EFTERKLANG
Windflowers (City Slang)
Looking both to the past and the future on Alien Arms, the opening track of Efterklang’s sixth LP, Casper Clausen reflects that “everything ends”. In the hands of another band, the ephemerality of existence would be cause for lamentation – but for Clausen and bandmates Mads Brauer and Rasmus Stolberg, it somehow becomes a source of consolation. Time and again on Windflowers, the Danes perform the high-wire trick of transforming lines that, on paper, would be dangerously trite – “Only love can find a way,” “Open this has fluctuated up your eyes and look outside” – into profound, moving, sincere sentiment. The album as a whole is an expression of fragile beauty and cautious optimism – a ray of light in dark days.
Hold Me Close When You Can, a spare piano ballad subtly augmented by both electronics and orchestral instrumentation, probably provides the most heart-stopping moments. But the out-and-proud pop of Living Other Lives and Åbent Sår, the latter of which is translated at the midway mark into pulsing euphorica by Swedish techno guru The Field, are notable for hinting at alternative futures well worth exploring.
words BEN WOOLHEAD
JERUSALEM IN MY HEART
Qalaq (Constellation)
Montreal’s Radwan Moumneh has been using the Jerusalem In My Heart alias for 15 years or so, although my first encounter with him as a musician predates this: he played guitar in Cursed, a gnarly Canadian hardcore band. Releases such as Qalaq, the latest JIMH album, take a very different tack. Its 13 pieces combine abstract, sometimes challenging computer music and traditional Arabic instrumentation, but the whole is nothing if not forthright and powerful.
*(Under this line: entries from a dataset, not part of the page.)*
/-- A tile as its bytes give it. -/
def Tile.ofBytes (bs : Array Byte) : Tile :=
  { elems := Map.putAll [] 0 ((List.range 6144).map (fun i => (i, BitVec.ofNat 32 (frameNat bs (4 * i) 4))))
    poison := BitVec.ofNat 96 (frameNat bs 24576 12), satc := frameNat bs 24588 4, nanb := frameNat bs 24592 4
    ufc := frameNat bs 24596 4, kdone := frameNat bs 24600 4 }

/-- The galley with its byte barriers and marks, and the tiles of a team, as a frame gives them. -/
def State.reloadTeam (s : State) (T : Team) (base : Nat) : Team :=
  let n := s.galSizeOf T
  let o := s.galOfs T
  let b := s.bbarsOf T
  let bs := s.mArr (base + o.1) (n + n / 256)
  { T with
      bbars := (List.range b).foldl (fun (m : Map ByteBar) i => Map.put m i (ByteBar.ofNat (frameNat bs (16 * i) 16)) {}) []
      galley := Map.putAll [] 0 (((List.range n).drop (16 * b)).map (fun i => (i, bs.getD i 0)))
      gmarks := Map.putAll [] false ((List.range (n / 32)).map (fun q => (q, (bs.getD (n + q / 8) 0).getLsbD (q % 8))))
      tiles := (List.range (s.accOf T)).foldl (fun (m : Map Tile) a =>
        Map.put m a (Tile.ofBytes (s.mArr (base + o.2 + 25600 * a) 25600)) {}) T.tiles }

/-- Reserves a core for a saved team: the tile it had where it is placed by region, or a core where it fits; `core` names one, none leaves the choice
to the dispatcher (R83, R89). -/
def State.reserveSaved (s : State) (t : Nat) (core : Option Nat) : Option State :=
  match s.tm t with
  | none => none
  | some T =>
    match s.launch T.launch with
    | none => none
    | some L =>
      let only := if L.forme.region then some T.coreKey else none
      let pick :=
        match core with
        | some c =>
          let k := coreKey T.domain c
          if (match only with | some tile => tile == k | none => true) && (s.coreAt k).state == 0 then
            (s.fitCore k T.launch L.forme).map (fun p => (k, p))
          else none
        | none => s.chooseCore T.domain T.launch L.forme only
      let banks (p : Nat × List (Nat × Nat) × Nat) : Bool :=
        (List.range 6).all (fun sl => decide (s.banksUsed p.1 sl + ((T.groups.zip p.2.1).filter (fun q =>
          q.2.1 == sl && ((s.grp q.1).map (fun G => G.bank)).getD false)).length ≤ 2))
      if T.st == .saved && s.placeBit T.domain then
        (pick.filter banks).map (fun p => s.setTm t { T with core := p.1 % 72, plan := p.2.1, galBase := p.2.2, st := .reserved })
      else none

/-- No team of a team's unit is still stopping: a unit is restored when all of it can be (R89, R90). -/
def State.unitStopped (s : State) (T : Team) : Bool :=
  !s.inUnit T ||
    (let us := s.unit (((s.launch T.launch).map (fun L => L.head)).getD T.launch)
     s.exe.teams.all (fun p => !us.contains p.2.launch || p.2.st != .stopping))

/-- The teams that are restored with a team: the saved teams of its unit, or itself. -/
def State.restoresWith (s : State) (t : Nat) (T : Team) : List Nat :=
  if s.inUnit T then
    let us := s.unit (((s.launch T.launch).map (fun L => L.head)).getD T.launch)
    t :: (s.exe.teams.filter (fun p => us.contains p.2.launch && p.2.st == .saved && p.1 != t)).map (fun p => p.1)
  else [t]

/-- Requests, copies and Platen operations of a team act for its new core. -/
def State.rehome (s : State) (t : Nat) (T : Team) (k : Nat) : State :=
  { s with
      ms := { s.ms with flights := s.ms.flights.map (fun (p : Nat × Flight) =>
        if T.groups.contains p.2.g then (p.1, { p.2 with core := k }) else p) }
      eng := { s.eng with
        copies := s.eng.copies.map (fun (p : Nat × Copy) =>
          if p.2.team = t then (p.1, { p.2 with core := k, suspended := none }) else p)
        pops := s.eng.pops.map (fun (p : Nat × POp) => if p.2.team = t then (p.1, { p.2 with core := k }) else p) } }

/-- The trap frame of a group at a handler level is written to its new place; `none` where a page faults recoverably. -/
def State.placeFrame (s : State) (g : Nat) (G : Group) (T : Team) (bs : List Byte) : Option State :=
  if G.lvl = 0 then some s
  else
    match xlateRange s T.coreKey (s.ctxOf T) (s.tframe G T) 10240 .write false with
    | (.ok segs mem _, s1) =>
      let a := bs.toArray
      some (s1.writeNow T.coreKey g G.seq segs (fun i => a.getD i 0) (fun _ => false) mem)
    | (.recov _ _ _, _) => none
    | (.fatal _ cause, s1) => some (s1.terminate G.team cause)

/-- One group of a team takes its section (R435). -/
def State.reloadGroup (s : State) (t : Nat) (base i g sl : Nat) : Option State :=
  match s.grp g, s.tm t with
  | some G, some T =>
    let o := base + s.sectionOfs T i
    let slot := s.freeSlotNo T.coreKey sl
    let s1 := s.sliceGains T.coreKey sl slot
    let G1 := G.reload (s1.mArr o (0xA400 + 3200 * G.regs8)) sl slot s.clk.cycle
    (s1.setGrp g G1).placeFrame g G1 T (s1.mbs (o + 0x400) 10240)
  | _, _ => some s

/-- The cause for which a frame is refused (R435). -/
def State.frameRefused (s : State) (T : Team) (f : SaveFrame) : Option Nat :=
  if (List.range (f.size / 32)).any (fun i => s.mark (f.base + 32 * i)) then some cPoison
  else if ((List.range T.groups.length).zip T.groups).any (fun p =>
      match s.grp p.2 with
      | some G => G.refused (s.mArr (f.base + s.sectionOfs T p.1) (0xA400 + 3200 * G.regs8))
      | none => false) then some cSplitState
  else none

/-- A reserved team that was saved takes its frame and runs (R435). -/
def State.reloadOne (s : State) (t : Nat) : Option State :=
  match s.tm t, Map.find s.wk.frames t with
  | some T, some f =>
    let bare := { s with wk := { s.wk with frames := Map.erase s.wk.frames t } }
    match s.frameRefused T f with
    | some cause => some ((bare.setTm t { T with frame := none }).terminate t cause)
    | none =>
      -- slots that the groups held before count for nothing
      let s1 := T.groups.foldl (fun s g => s.modGrp g (fun G => { G with slice := 6 })) bare
      let s2 := s1.rehome t T T.coreKey
      let gs := (List.range T.groups.length).zip (T.groups.zip T.plan)
      match gs.foldl (fun (r : Option State) p => r.bind (fun s => s.reloadGroup t f.base p.1 p.2.1 p.2.2.1)) (some s2) with
      | none => none
      | some s3 =>
        let T1 := s3.reloadTeam ((s3.tm t).getD T) f.base
        let s4 := s3.setTm t { T1 with
          st := if T1.st == .reserved then .started else T1.st, frame := none, startSeq := s3.exe.startSeq }
        let s5 := { s4 with exe := { s4.exe with startSeq := s4.exe.startSeq + 1 } }
        some (f.requests.foldl (fun s fid =>
          (((Map.find s.ms.flights fid).map (fun F => F.lanes)).getD []).foldl (fun s l => s.retryLane fid l.lane) s) s5)
  | _, _ => none

/-- RESTORE_TEAM (R435): a co-resident unit is restored as one. -/
def execRestoreTeam (team core : Nat) (s : State) : Host.Outcome State Fault Refusal :=
  .next (match s.tm team with
    | none => s.finish
    | some T =>
      let ts := s.restoresWith team T
      let placed := ts.foldl (fun (r : Option State) t =>
        r.bind (fun s => s.reserveSaved t (if t = team then some core else none))) (some s)
      match (placed.filter (fun _ => s.unitStopped T)).bind (fun s1 => ts.foldl (fun (r : Option State) t => r.bind (fun s => s.reloadOne t)) (some s1)) with
      | some s2 => s2.finish
      | none => s.finish)

end Sys2Proof.Machine
end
Though a nominally solo act, JIMH has always taken a collaborative approach, never more so than here. Moor Mother donates her 94th guest vocal of 2021 to Qalaq 3, part of a nine-segment suite whose length purports to reflect the depth of Moumneh’s anger at Lebanese politics and anti-Palestinian oppression. Elsewhere, Tim Hecker features on a delicious drone passage, Lucrecia Dalt spook-mumbles on the nocturnal Tanto and avant-rock drummer extraordinaire Greg Fox is spliced with treated female vocals on album opener Abyad Barraq.
words NOEL GARDNER
SAM FENDER
Seventeen Going Under (Polydor)
Intensely personal yet convincingly political, Seventeen Going Under sees Sam Fender honing his songwriting – capturing the sensation of optimism faced with decay, be that of your home town, relationships or faith in leaders.
The album’s defining moment and title track excels in humble arrangement and poignant poetry, as a saxophone gently accentuates the wounded yet hopeful tone. From the enraged dejection of Aye, to the melancholy affirmations of self-worth on Last To Make It Home, the brilliance of these songs is their relatability. Often, a sense of urgency rushes to the forefront as with the rush of strings on The Leveller or the exultant chorus of Getting Started.
As the record concludes with The Dying Light, this writer is left emotionally empathised with and enthused by the carefully crafted compositions. If Sam Fender’s success is anything to judge by, his unique sound and growth as an artist will inspire many more.
words ALEX SWIFT
VARIOUS
Fire Draw Near (River Lea)
Ian Lynch, of Dublin folk band Lankum, has put together a beautiful collection of instrumental and unaccompanied singing in praise of his early childhood inspirations. The recordings span 60 years of traditional music-making in Ireland and contain everything from shantys to comedy turns. There are some studio recordings but most give the impression of being captured on the fly, in the moment – just for the craic – with noise from the locals in the bar seeping into the little bit of history that’s just been captured. The most exceptional voice is John Reilly Jr’s as he plays with the melody of The Jolly Tinker like a piper, full of slips and turns and as clear as a bell.
For anyone who, like Lynch, remembers sitting at the knee of their older relations, at the local or round the fire in the front room, hearing each take their turn at a tune or a poem, Fire Draw Near will rekindle those memories. For others, the image will be lit bright by the flames.
words JOHN-PAUL DAVIES
VARIOUS
Paura (Cam Sugar/Decca)
Paura is the Italian word for fear, and this compilation explores the scores from Italy’s eclectic horror movie repertoire: from label archives comes a lulling, liberating journey into a labyrinth of loneliness. The compilation, which features 11 previously unreleased tracks, delves into the many facets of 70s and 80s Italian horror flicks and their soundtracks, brought together as a succession of sequences as if it had been edited to score an original film.
There is something deeply disturbing about how sound and imagery having some level of cognitive dissonance between them can be the most perfect means of musical scores. Composers like Ennio Morricone, whose work on The Thing and The Exorcist 2 are my idea of true genius, are just the top of the iceberg on Paura.
This strain of sonic exploration influenced a generation of filmmakers – from Scorsese to Tim Burton and Quentin Tarantino – and listening to this collection in its entirety I can understand why.